In Java werden Klassen mit Hilfe eines Classloaders aus Jars geladen.


----------



## Gast (28. Jan 2009)

In diversen Lizenzen wird immer über statisch / dynamisches linking gesprochen. Nur ich kann mir in Java keinen Reim darauf machen was das sein soll.


----------



## Ebenius (28. Jan 2009)

Betrachte alle Verknüpfungen zwischen JARs als dynamisch gelinked. Das passt meines Erachtens sauber.


----------



## foobar (29. Jan 2009)

> In diversen Lizenzen wird immer über statisch / dynamisches linking gesprochen. Nur ich kann mir in Java keinen Reim darauf machen was das sein soll.


Das ist in Java nicht so einfach zu beantworten, weil es so viele verschiedene Möglichkeiten gibt. Wenn man z.b. in einer kommerziellen Anwendung den Mysql-Treiber (GPL) verwendet, muß man seine Anwendung aber nicht unter die GPL stellen, da man ja nur per JDBC Interfaces auf den Treiber zugreift. 

Es ist aber generell nicht leicht bestimmtbar was jetzt als derived work gilt und was nicht.

Der Spring dmServer steht auch unter der GPL man kann diesen aber nutzen um kommerzielle Anwendungen zu erstellen, da man ja keine Veränderungen am Server vornimmt.

Im Einzelfall sollte man sich daher immer professionellen Rat suchen.


----------



## Ebenius (29. Jan 2009)

Zur LGPL vs. Java™ habe ich jüngst bzgl. eines anderen Foren-Threads diesen Beitrag von David Turner (FSF) gefunden.


----------



## Spacerat (29. Jan 2009)

Bin mir nicht Sicher...

Statisch verlinken:
Die einzelnen Klassen eines Jar-Archives werden per "import"-Direktive eingebunden. Die erstellte Klasse läuft nur, wenn das Jar-Archiv vorhanden ist.

Dynamisch verlinken:
Auf die einzelnen Klassen eines Jar-Archives wird ausschliesslich über das Reflection-API zugegriffen. Die erstellte Klasse bleibt auch ohne das Jar-Archiv lauffähig.

mfg Spacerat


----------



## Ebenius (29. Jan 2009)

Spacerat hat gesagt.:
			
		

> Statisch verlinken:
> Die einzelnen Klassen eines Jar-Archives werden per "import"-Direktive eingebunden. Die erstellte Klasse läuft nur, wenn das Jar-Archiv vorhanden ist.
> 
> Dynamisch verlinken:
> Auf die einzelnen Klassen eines Jar-Archives wird ausschliesslich über das Reflection-API zugegriffen. Die erstellte Klasse bleibt auch ohne das Jar-Archiv lauffähig.

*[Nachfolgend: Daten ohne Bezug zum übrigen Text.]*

-- ==== Sys2Proof/Laws/KeptQuill.lean ====
section
/-! SUPPORT. What every operation keeps (`Kept`): the Quill links and the machine network. -/

namespace Sys2Proof.Machine

theorem State.setQrx_kept {c0 : Cfg} {q0 : List Instr} (s : State) (p : Nat) (x : QRx) (h0 : Kept c0 q0 s) :
    Kept c0 q0 (State.setQrx s p x) :=
  h0

theorem State.setQtx_kept {c0 : Cfg} {q0 : List Instr} (s : State) (p : Nat) (x : QTx) (h0 : Kept c0 q0 s) :
    Kept c0 q0 (State.setQtx s p x) :=
  h0

theorem State.setQg_kept {c0 : Cfg} {q0 : List Instr} (s : State) (i : Nat) (x : QGroup) (h0 : Kept c0 q0 s) :
    Kept c0 q0 (State.setQg s i x) :=
  h0

theorem State.modMember_kept {c0 : Cfg} {q0 : List Instr} (s : State) (i k : Nat) (f : QMember → QMember) (h0 : Kept c0 q0 s) :
    Kept c0 q0 (State.modMember s i k f) := by
  unfold State.modMember
  repeat' (with_reducible first | assumption | apply State.setQg_kept | intro _ | apply Kept.ite | apply Kept.foldS | simp -zeta only [↓Kept.mk_iff] | (extract_lets +onlyGivenNames x; first | (refine Kept.cut (P := Kept c0 q0 x) ?_ ?_; rotate_left; (intro _; clear_value x); rotate_left; unfold x; clear x) | clear_value x) | split)

theorem State.groupCheck_kept {c0 : Cfg} {q0 : List Instr} (s : State) (i : Nat) (h0 : Kept c0 q0 s) :
    Kept c0 q0 (State.groupCheck s i) := by
  unfold State.groupCheck
  repeat' (with_reducible first | assumption | apply State.put_kept | apply State.postLim_kept | apply State.setQg_kept | intro _ | apply Kept.ite | apply Kept.foldS | split)

theorem State.failMember_kept {c0 : Cfg} {q0 : List Instr} (s : State) (i k cause : Nat) (h0 : Kept c0 q0 s) :
    Kept c0 q0 (State.failMember s i k cause) := by
  unfold State.failMember
  repeat' (with_reducible first | assumption | apply State.postLim_kept | apply State.modMember_kept | apply State.groupCheck_kept | intro _ | apply Kept.ite | apply Kept.foldS | split)

theorem State.noteOk_kept {c0 : Cfg} {q0 : List Instr} (s : State) (i k : Nat) (h0 : Kept c0 q0 s) :
    Kept c0 q0 (State.noteOk s i k) := by
  unfold State.noteOk
  repeat' (with_reducible first | assumption | apply State.modMember_kept | intro _ | apply Kept.ite | apply Kept.foldS | split)

theorem State.setDefects_kept {c0 : Cfg} {q0 : List Instr} (s : State) (p raw : Nat) (h0 : Kept c0 q0 s) :
    Kept c0 q0 (State.setDefects s p raw) := by
  unfold State.setDefects
  repeat' (with_reducible first | assumption | apply State.put_kept | apply State.postLim_kept | apply State.setRef_kept | apply State.disqualify_kept | apply State.setQrx_kept | apply State.failMember_kept | intro _ | apply Kept.ite | apply Kept.foldS | split)

theorem State.defect_kept {c0 : Cfg} {q0 : List Instr} (s : State) (p d : Nat) (on : Bool) (h0 : Kept c0 q0 s) :
    Kept c0 q0 (State.defect s p d on) := by
  unfold State.defect
  repeat' (with_reducible first | assumption | apply State.setDefects_kept)

theorem State.quillConfigure_kept {c0 : Cfg} {q0 : List Instr} (s : State) (h0 : Kept c0 q0 s) :
    Kept c0 q0 (State.quillConfigure s) := by
  unfold State.quillConfigure
  repeat' (with_reducible first | assumption | apply State.present_kept | apply State.setQg_kept | intro _ | apply Kept.ite | apply Kept.foldS | split)

theorem State.streamPut_kept {c0 : Cfg} {q0 : List Instr} (s : State) (i : Nat) (m : List Byte) (h0 : Kept c0 q0 s) :
    Kept c0 q0 (State.streamPut s i m) := by
  unfold State.streamPut
  repeat' (with_reducible first | assumption | apply State.setQg_kept)

theorem State.formFrame_kept {c0 : Cfg} {q0 : List Instr} (s : State) (i : Nat) (h0 : Kept c0 q0 s) :
    Kept c0 q0 (State.formFrame s i) := by
  unfold State.formFrame
  repeat' (with_reducible first | assumption | apply State.pcCount_kept | apply State.setQg_kept)

theorem State.frameSearch_kept {c0 : Cfg} {q0 : List Instr} (s : State) (p : Nat) (good : Bool) (h0 : Kept c0 q0 s) :
    Kept c0 q0 (State.frameSearch s p good) := by
  unfold State.frameSearch
  repeat' (with_reducible first | assumption | apply State.put_kept | apply State.bump_kept | apply State.setQrx_kept | apply State.defect_kept | intro _ | apply Kept.ite | apply Kept.foldS | split)

theorem State.sigDefects_kept {c0 : Cfg} {q0 : List Instr} (s : State) (p sig rdi : Nat) (h0 : Kept c0 q0 s) :
    Kept c0 q0 (State.sigDefects s p sig rdi) := by
  unfold State.sigDefects
  repeat' (with_reducible first | assumption | apply State.setQrx_kept | apply State.defect_kept | intro _ | apply Kept.ite | apply Kept.foldS | split)

theorem State.errWindows_kept {c0 : Cfg} {q0 : List Instr} (s : State) (p bad : Nat) (h0 : Kept c0 q0 s) :
    Kept c0 q0 (State.errWindows s p bad) := by
  unfold State.errWindows
  repeat' (with_reducible first | assumption | apply State.setQrx_kept | apply State.defect_kept | intro _ | apply Kept.ite | apply Kept.foldS | split)

theorem State.timCheck_kept {c0 : Cfg} {q0 : List Instr} (s : State) (p : Nat) (h0 : Kept c0 q0 s) :
    Kept c0 q0 (State.timCheck s p) := by
  unfold State.timCheck
  repeat' (with_reducible first | assumption | apply State.defect_kept | intro _ | apply Kept.ite | apply Kept.foldS | split)

theorem State.traceByte_kept {c0 : Cfg} {q0 : List Instr} (s : State) (p mfi : Nat) (b : Byte) (h0 : Kept c0 q0 s) :
    Kept c0 q0 (State.traceByte s p mfi b) := by
  unfold State.traceByte
  repeat' (with_reducible first | assumption | apply State.setRegWord_kept | apply State.postLim_kept | apply State.setQrx_kept | apply State.timCheck_kept | intro _ | apply Kept.ite | apply Kept.foldS | split)

theorem State.tsWord_kept {c0 : Cfg} {q0 : List Instr} (s : State) (p mfi stamp word : Nat) (bipBad crcBad : Bool) (h0 : Kept c0 q0 s) :
    Kept c0 q0 (State.tsWord s p mfi stamp word bipBad crcBad) := by
  unfold State.tsWord
  repeat' (with_reducible first | assumption | apply State.exchange_kept | apply State.setQrx_kept | intro _ | apply Kept.ite | apply Kept.foldS | split)

theorem State.startRequest_kept {c0 : Cfg} {q0 : List Instr} (s : State) (i : Nat) (r : Nat × Bool) (h0 : Kept c0 q0 s) :
    Kept c0 q0 (State.startRequest s i r) := by
  unfold State.startRequest
  repeat' (with_reducible first | assumption | apply State.setQg_kept | intro _ | apply Kept.ite | apply Kept.foldS | split)

theorem State.setLegs_kept {c0 : Cfg} {q0 : List Instr} (s : State) (d : QDetour) (h0 : Kept c0 q0 s) :
    Kept c0 q0 (State.setLegs s d) := by
  unfold State.setLegs
  repeat' (with_reducible first | assumption | apply State.put_kept | apply State.postLim_kept | apply State.setQg_kept | apply State.place_kept | intro _ | apply Kept.ite | apply Kept.foldS | simp -zeta only [↓Kept.mk_iff] | (extract_lets +onlyGivenNames x; first | (refine Kept.cut (P := Kept c0 q0 x) ?_ ?_; rotate_left; (intro _; clear_value x); rotate_left; unfold x; clear x) | clear_value x) | split)

theorem State.legsReady_kept {c0 : Cfg} {q0 : List Instr} (s : State) (h0 : Kept c0 q0 s) :
    Kept c0 q0 (State.legsReady s) := by
  unfold State.legsReady
  repeat' (with_reducible first | assumption | apply State.setLegs_kept | intro _ | apply Kept.ite | apply Kept.foldS | split)

theorem State.changeEnd_kept {c0 : Cfg} {q0 : List Instr} (s : State) (i : Nat) (h0 : Kept c0 q0 s) :
    Kept c0 q0 (State.changeEnd s i) := by
  unfold State.changeEnd
  repeat' (with_reducible first | assumption | apply State.setQg_kept | apply State.groupCheck_kept | apply State.startRequest_kept | apply State.legsReady_kept | intro _ | apply Kept.ite | apply Kept.foldS | split)

theorem State.mapApply_kept {c0 : Cfg} {q0 : List Instr} (s : State) (i : Nat) (h0 : Kept c0 q0 s) :
    Kept c0 q0 (State.mapApply s i) := by
  unfold State.mapApply
  repeat' (with_reducible first | assumption | apply State.postLim_kept | apply State.setQg_kept | apply State.groupCheck_kept | intro _ | apply Kept.ite | apply Kept.foldS | simp -zeta only [↓Kept.mk_iff] | (extract_lets +onlyGivenNames x; first | (refine Kept.cut (P := Kept c0 q0 x) ?_ ?_; rotate_left; (intro _; clear_value x); rotate_left; unfold x; clear x) | clear_value x) | split)

theorem State.announce_kept {c0 : Cfg} {q0 : List Instr} (s : State) (i p amap eff : Nat) (h0 : Kept c0 q0 s) :
    Kept c0 q0 (State.announce s i p amap eff) := by
  unfold State.announce
  repeat' (with_reducible first | assumption | apply State.postLim_kept | apply State.setQg_kept | apply State.mapApply_kept | intro _ | apply Kept.ite | apply Kept.foldS | split)

theorem State.gcWord_kept {c0 : Cfg} {q0 : List Instr} (s : State) (i k w : Nat) (h0 : Kept c0 q0 s) :
    Kept c0 q0 (State.gcWord s i k w) := by
  unfold State.gcWord
  repeat' (with_reducible first | assumption | apply State.setQg_kept | apply State.modMember_kept | apply State.failMember_kept | apply State.noteOk_kept | apply State.changeEnd_kept | apply State.announce_kept | intro _ | apply Kept.ite | apply Kept.foldS | split)

theorem State.shareIn_kept {c0 : Cfg} {q0 : List Instr} (s : State) (i k : Nat) (l : List Byte) (h0 : Kept c0 q0 s) :
    Kept c0 q0 (State.shareIn s i k l) := by
  unfold State.shareIn
  repeat' (with_reducible first | assumption | apply State.setQg_kept | apply State.modMember_kept | apply State.failMember_kept | apply State.idle_kept | intro _ | apply Kept.ite | apply Kept.foldS | split)

theorem State.relayIn_kept {c0 : Cfg} {q0 : List Instr} (s : State) (p slot : Nat) (gc : Option (Nat × Nat)) (l : Option (List Byte)) (h0 : Kept c0 q0 s) :
    Kept c0 q0 (State.relayIn s p slot gc l) := by
  unfold State.relayIn
  repeat' (with_reducible first | assumption | intro _ | apply Kept.ite | apply Kept.foldS | simp -zeta only [↓Kept.mk_iff] | (extract_lets +onlyGivenNames x; first | (refine Kept.cut (P := Kept c0 q0 x) ?_ ?_; rotate_left; (intro _; clear_value x); rotate_left; unfold x; clear x) | clear_value x) | split)

theorem State.slotsIn_kept {c0 : Cfg} {q0 : List Instr} (s : State) (p mfi : Nat) (d : List Byte) (crcOk : Bool) (h0 : Kept c0 q0 s) :
    Kept c0 q0 (State.slotsIn s p mfi d crcOk) := by
  unfold State.slotsIn
  repeat' (with_reducible first | assumption | apply State.setQg_kept | apply State.gcWord_kept | apply State.shareIn_kept | apply State.relayIn_kept | intro _ | apply Kept.ite | apply Kept.foldS | simp -zeta only [↓Kept.mk_iff] | (extract_lets +onlyGivenNames x; first | (refine Kept.cut (P := Kept c0 q0 x) ?_ ?_; rotate_left; (intro _; clear_value x); rotate_left; unfold x; clear x) | clear_value x) | split)

theorem State.mfiIn_kept {c0 : Cfg} {q0 : List Instr} (s : State) (p got : Nat) (h0 : Kept c0 q0 s) :
    Kept c0 q0 (State.mfiIn s p got).2 := by
  unfold State.mfiIn
  repeat' (with_reducible first | assumption | apply State.bump_kept | apply State.postLim_kept | apply State.setQrx_kept | intro _ | apply Kept.ite | apply Kept.foldS | simp -zeta only [↓Kept.mk_iff] | (extract_lets +onlyGivenNames x; first | (refine Kept.cut (P := Kept c0 q0 x) ?_ ?_; rotate_left; (intro _; clear_value x); rotate_left; unfold x; clear x) | clear_value x) | split)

Entschuldige, aber das ist eine völlig unsinnige und falsche Erklärung. Lies mal in der Wikipedia, was ein Linker tut! DLLs sind dynamisch gelinkt. Funktioniert Dein Windows ohne sie?

Ebenius


----------



## byte (29. Jan 2009)

Spacerat hat gesagt.:
			
		

> Statisch verlinken:
> Die einzelnen Klassen eines Jar-Archives werden per "import"-Direktive eingebunden. Die erstellte Klasse läuft nur, wenn das Jar-Archiv vorhanden ist.
> 
> Dynamisch verlinken:
> Auf die einzelnen Klassen eines Jar-Archives wird ausschliesslich über das Reflection-API zugegriffen. Die erstellte Klasse bleibt auch ohne das Jar-Archiv lauffähig.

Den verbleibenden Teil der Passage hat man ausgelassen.